STORED DATA
------------------------------------------------------------

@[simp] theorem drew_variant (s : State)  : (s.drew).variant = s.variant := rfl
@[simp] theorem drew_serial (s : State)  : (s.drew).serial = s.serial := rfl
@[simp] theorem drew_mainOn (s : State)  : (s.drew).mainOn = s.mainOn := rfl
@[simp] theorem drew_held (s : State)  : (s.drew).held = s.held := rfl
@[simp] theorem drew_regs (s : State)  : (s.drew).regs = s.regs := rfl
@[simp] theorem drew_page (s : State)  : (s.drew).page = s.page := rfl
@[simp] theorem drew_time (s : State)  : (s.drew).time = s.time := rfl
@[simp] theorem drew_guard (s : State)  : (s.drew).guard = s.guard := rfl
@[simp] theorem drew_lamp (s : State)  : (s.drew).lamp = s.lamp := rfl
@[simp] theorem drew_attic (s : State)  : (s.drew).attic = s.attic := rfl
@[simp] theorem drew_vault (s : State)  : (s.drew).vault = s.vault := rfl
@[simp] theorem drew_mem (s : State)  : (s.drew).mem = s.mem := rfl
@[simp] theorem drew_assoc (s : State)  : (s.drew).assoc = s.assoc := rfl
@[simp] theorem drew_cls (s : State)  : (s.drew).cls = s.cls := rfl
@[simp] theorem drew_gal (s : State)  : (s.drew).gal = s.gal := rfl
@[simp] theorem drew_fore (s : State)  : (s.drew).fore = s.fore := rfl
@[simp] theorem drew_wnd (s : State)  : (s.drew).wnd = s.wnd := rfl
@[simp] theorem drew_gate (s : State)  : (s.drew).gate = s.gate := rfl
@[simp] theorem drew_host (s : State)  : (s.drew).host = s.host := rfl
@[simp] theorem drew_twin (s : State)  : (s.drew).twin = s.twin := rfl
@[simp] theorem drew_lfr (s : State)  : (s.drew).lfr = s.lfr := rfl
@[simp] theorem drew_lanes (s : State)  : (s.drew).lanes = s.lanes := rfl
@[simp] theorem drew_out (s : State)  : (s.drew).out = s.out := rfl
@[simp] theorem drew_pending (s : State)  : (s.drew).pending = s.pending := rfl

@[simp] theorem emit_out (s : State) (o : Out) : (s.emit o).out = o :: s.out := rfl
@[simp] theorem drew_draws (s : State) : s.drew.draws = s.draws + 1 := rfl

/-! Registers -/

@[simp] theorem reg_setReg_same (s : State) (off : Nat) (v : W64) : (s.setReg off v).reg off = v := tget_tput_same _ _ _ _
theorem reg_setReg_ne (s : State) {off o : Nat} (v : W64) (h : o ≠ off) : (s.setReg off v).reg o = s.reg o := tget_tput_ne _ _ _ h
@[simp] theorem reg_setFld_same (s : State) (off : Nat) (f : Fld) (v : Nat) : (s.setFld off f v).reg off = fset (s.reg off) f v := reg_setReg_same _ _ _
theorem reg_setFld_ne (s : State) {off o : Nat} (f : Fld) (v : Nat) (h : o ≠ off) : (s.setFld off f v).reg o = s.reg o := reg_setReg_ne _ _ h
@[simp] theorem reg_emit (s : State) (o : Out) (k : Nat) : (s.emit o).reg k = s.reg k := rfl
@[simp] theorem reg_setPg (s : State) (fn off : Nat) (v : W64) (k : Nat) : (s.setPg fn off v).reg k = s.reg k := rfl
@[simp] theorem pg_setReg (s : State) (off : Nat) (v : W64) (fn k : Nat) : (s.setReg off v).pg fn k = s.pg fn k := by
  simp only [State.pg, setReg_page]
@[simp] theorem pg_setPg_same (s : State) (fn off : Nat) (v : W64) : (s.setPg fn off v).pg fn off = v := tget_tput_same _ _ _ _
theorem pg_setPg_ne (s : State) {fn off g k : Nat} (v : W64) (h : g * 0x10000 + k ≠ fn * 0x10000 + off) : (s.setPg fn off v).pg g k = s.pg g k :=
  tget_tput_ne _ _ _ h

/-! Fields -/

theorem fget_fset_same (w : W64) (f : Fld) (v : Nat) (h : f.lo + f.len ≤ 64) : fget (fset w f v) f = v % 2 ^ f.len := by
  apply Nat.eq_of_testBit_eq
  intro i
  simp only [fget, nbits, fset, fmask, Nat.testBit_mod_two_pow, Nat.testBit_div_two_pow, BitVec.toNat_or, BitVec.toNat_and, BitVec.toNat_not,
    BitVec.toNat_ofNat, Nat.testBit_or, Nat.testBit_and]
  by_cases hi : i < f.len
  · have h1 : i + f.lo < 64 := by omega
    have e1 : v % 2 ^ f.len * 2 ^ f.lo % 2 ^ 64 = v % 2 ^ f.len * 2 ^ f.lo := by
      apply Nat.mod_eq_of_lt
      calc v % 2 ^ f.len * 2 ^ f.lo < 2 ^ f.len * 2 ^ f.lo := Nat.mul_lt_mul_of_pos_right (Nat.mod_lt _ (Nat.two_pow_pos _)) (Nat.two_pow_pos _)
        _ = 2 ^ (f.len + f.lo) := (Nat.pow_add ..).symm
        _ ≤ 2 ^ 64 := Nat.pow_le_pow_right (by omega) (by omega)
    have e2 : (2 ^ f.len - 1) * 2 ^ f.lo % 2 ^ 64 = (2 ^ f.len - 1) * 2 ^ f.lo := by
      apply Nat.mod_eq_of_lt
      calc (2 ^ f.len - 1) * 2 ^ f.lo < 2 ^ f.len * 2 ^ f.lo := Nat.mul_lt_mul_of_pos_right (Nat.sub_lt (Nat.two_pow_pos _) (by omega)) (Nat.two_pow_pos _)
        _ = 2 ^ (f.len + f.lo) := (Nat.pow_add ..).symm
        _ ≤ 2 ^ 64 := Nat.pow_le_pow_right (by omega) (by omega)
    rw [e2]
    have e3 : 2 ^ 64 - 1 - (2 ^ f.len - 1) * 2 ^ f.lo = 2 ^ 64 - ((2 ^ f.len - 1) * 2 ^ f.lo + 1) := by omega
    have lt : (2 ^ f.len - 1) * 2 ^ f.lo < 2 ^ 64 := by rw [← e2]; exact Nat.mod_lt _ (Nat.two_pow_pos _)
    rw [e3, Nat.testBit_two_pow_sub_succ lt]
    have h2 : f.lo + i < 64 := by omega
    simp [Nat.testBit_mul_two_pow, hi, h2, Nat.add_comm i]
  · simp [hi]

------------------------------------------------------------

ABOUT THIS EXERCISE
What you return must match the records above exactly.

ANSWER TO THIS TASK
@[simp] theorem drew_variant (s : State)  : (s.drew).variant = s.variant := rfl
@[simp] theorem drew_serial (s : State)  : (s.drew).serial = s.serial := rfl
@[simp] theorem drew_mainOn (s : State)  : (s.drew).mainOn = s.mainOn := rfl
@[simp] theorem drew_held (s : State)  : (s.drew).held = s.held := rfl
@[simp] theorem drew_regs (s : State)  : (s.drew).regs = s.regs := rfl
@[simp] theorem drew_page (s : State)  : (s.drew).page = s.page := rfl
@[simp] theorem drew_time (s : State)  : (s.drew).time = s.time := rfl
@[simp] theorem drew_guard (s : State)  : (s.drew).guard = s.guard := rfl
@[simp] theorem drew_lamp (s : State)  : (s.drew).lamp = s.lamp := rfl
@[simp] theorem drew_attic (s : State)  : (s.drew).attic = s.attic := rfl
@[simp] theorem drew_vault (s : State)  : (s.drew).vault = s.vault := rfl
@[simp] theorem drew_mem (s : State)  : (s.drew).mem = s.mem := rfl
@[simp] theorem drew_assoc (s : State)  : (s.drew).assoc = s.assoc := rfl
@[simp] theorem drew_cls (s : State)  : (s.drew).cls = s.cls := rfl
@[simp] theorem drew_gal (s : State)  : (s.drew).gal = s.gal := rfl
@[simp] theorem drew_fore (s : State)  : (s.drew).fore = s.fore := rfl
@[simp] theorem drew_wnd (s : State)  : (s.drew).wnd = s.wnd := rfl
@[simp] theorem drew_gate (s : State)  : (s.drew).gate = s.gate := rfl
@[simp] theorem drew_host (s : State)  : (s.drew).host = s.host := rfl
@[simp] theorem drew_twin (s : State)  : (s.drew).twin = s.twin := rfl
@[simp] theorem drew_lfr (s : State)  : (s.drew).lfr = s.lfr := rfl
@[simp] theorem drew_lanes (s : State)  : (s.drew).lanes = s.lanes := rfl
@[simp] theorem drew_out (s : State)  : (s.drew).out = s.out := rfl
@[simp] theorem drew_pending (s : State)  : (s.drew).pending = s.pending := rfl

@[simp] theorem emit_out (s : State) (o : Out) : (s.emit o).out = o :: s.out := rfl
@[simp] theorem drew_draws (s : State) : s.drew.draws = s.draws + 1 := rfl

/-! Registers -/

@[simp] theorem reg_setReg_same (s : State) (off : Nat) (v : W64) : (s.setReg off v).reg off = v := tget_tput_same _ _ _ _
theorem reg_setReg_ne (s : State) {off o : Nat} (v : W64) (h : o ≠ off) : (s.setReg off v).reg o = s.reg o := tget_tput_ne _ _ _ h
@[simp] theorem reg_setFld_same (s : State) (off : Nat) (f : Fld) (v : Nat) : (s.setFld off f v).reg off = fset (s.reg off) f v := reg_setReg_same _ _ _
theorem reg_setFld_ne (s : State) {off o : Nat} (f : Fld) (v : Nat) (h : o ≠ off) : (s.setFld off f v).reg o = s.reg o := reg_setReg_ne _ _ h
@[simp] theorem reg_emit (s : State) (o : Out) (k : Nat) : (s.emit o).reg k = s.reg k := rfl
@[simp] theorem reg_setPg (s : State) (fn off : Nat) (v : W64) (k : Nat) : (s.setPg fn off v).reg k = s.reg k := rfl
@[simp] theorem pg_setReg (s : State) (off : Nat) (v : W64) (fn k : Nat) : (s.setReg off v).pg fn k = s.pg fn k := by
  simp only [State.pg, setReg_page]
@[simp] theorem pg_setPg_same (s : State) (fn off : Nat) (v : W64) : (s.setPg fn off v).pg fn off = v := tget_tput_same _ _ _ _
theorem pg_setPg_ne (s : State) {fn off g k : Nat} (v : W64) (h : g * 0x10000 + k ≠ fn * 0x10000 + off) : (s.setPg fn off v).pg g k = s.pg g k :=
  tget_tput_ne _ _ _ h

/-! Fields -/

theorem fget_fset_same (w : W64) (f : Fld) (v : Nat) (h : f.lo + f.len ≤ 64) : fget (fset w f v) f = v % 2 ^ f.len := by
  apply Nat.eq_of_testBit_eq
  intro i
  simp only [fget, nbits, fset, fmask, Nat.testBit_mod_two_pow, Nat.testBit_div_two_pow, BitVec.toNat_or, BitVec.toNat_and, BitVec.toNat_not,
    BitVec.toNat_ofNat, Nat.testBit_or, Nat.testBit_and]
  by_cases hi : i < f.len
  · have h1 : i + f.lo < 64 := by omega
    have e1 : v % 2 ^ f.len * 2 ^ f.lo % 2 ^ 64 = v % 2 ^ f.len * 2 ^ f.lo := by
      apply Nat.mod_eq_of_lt
      calc v % 2 ^ f.len * 2 ^ f.lo < 2 ^ f.len * 2 ^ f.lo := Nat.mul_lt_mul_of_pos_right (Nat.mod_lt _ (Nat.two_pow_pos _)) (Nat.two_pow_pos _)
        _ = 2 ^ (f.len + f.lo) := (Nat.pow_add ..).symm
        _ ≤ 2 ^ 64 := Nat.pow_le_pow_right (by omega) (by omega)
    have e2 : (2 ^ f.len - 1) * 2 ^ f.lo % 2 ^ 64 = (2 ^ f.len - 1) * 2 ^ f.lo := by
      apply Nat.mod_eq_of_lt
      calc (2 ^ f.len - 1) * 2 ^ f.lo < 2 ^ f.len * 2 ^ f.lo := Nat.mul_lt_mul_of_pos_right (Nat.sub_lt (Nat.two_pow_pos _) (by omega)) (Nat.two_pow_pos _)
        _ = 2 ^ (f.len + f.lo) := (Nat.pow_add ..).symm
        _ ≤ 2 ^ 64 := Nat.pow_le_pow_right (by omega) (by omega)
    rw [e2]
    have e3 : 2 ^ 64 - 1 - (2 ^ f.len - 1) * 2 ^ f.lo = 2 ^ 64 - ((2 ^ f.len - 1) * 2 ^ f.lo + 1) := by omega
    have lt : (2 ^ f.len - 1) * 2 ^ f.lo < 2 ^ 64 := by rw [← e2]; exact Nat.mod_lt _ (Nat.two_pow_pos _)
    rw [e3, Nat.testBit_two_pow_sub_succ lt]
    have h2 : f.lo + i < 64 := by omega
    simp [Nat.testBit_mul_two_pow, hi, h2, Nat.add_comm i]
  · simp [hi]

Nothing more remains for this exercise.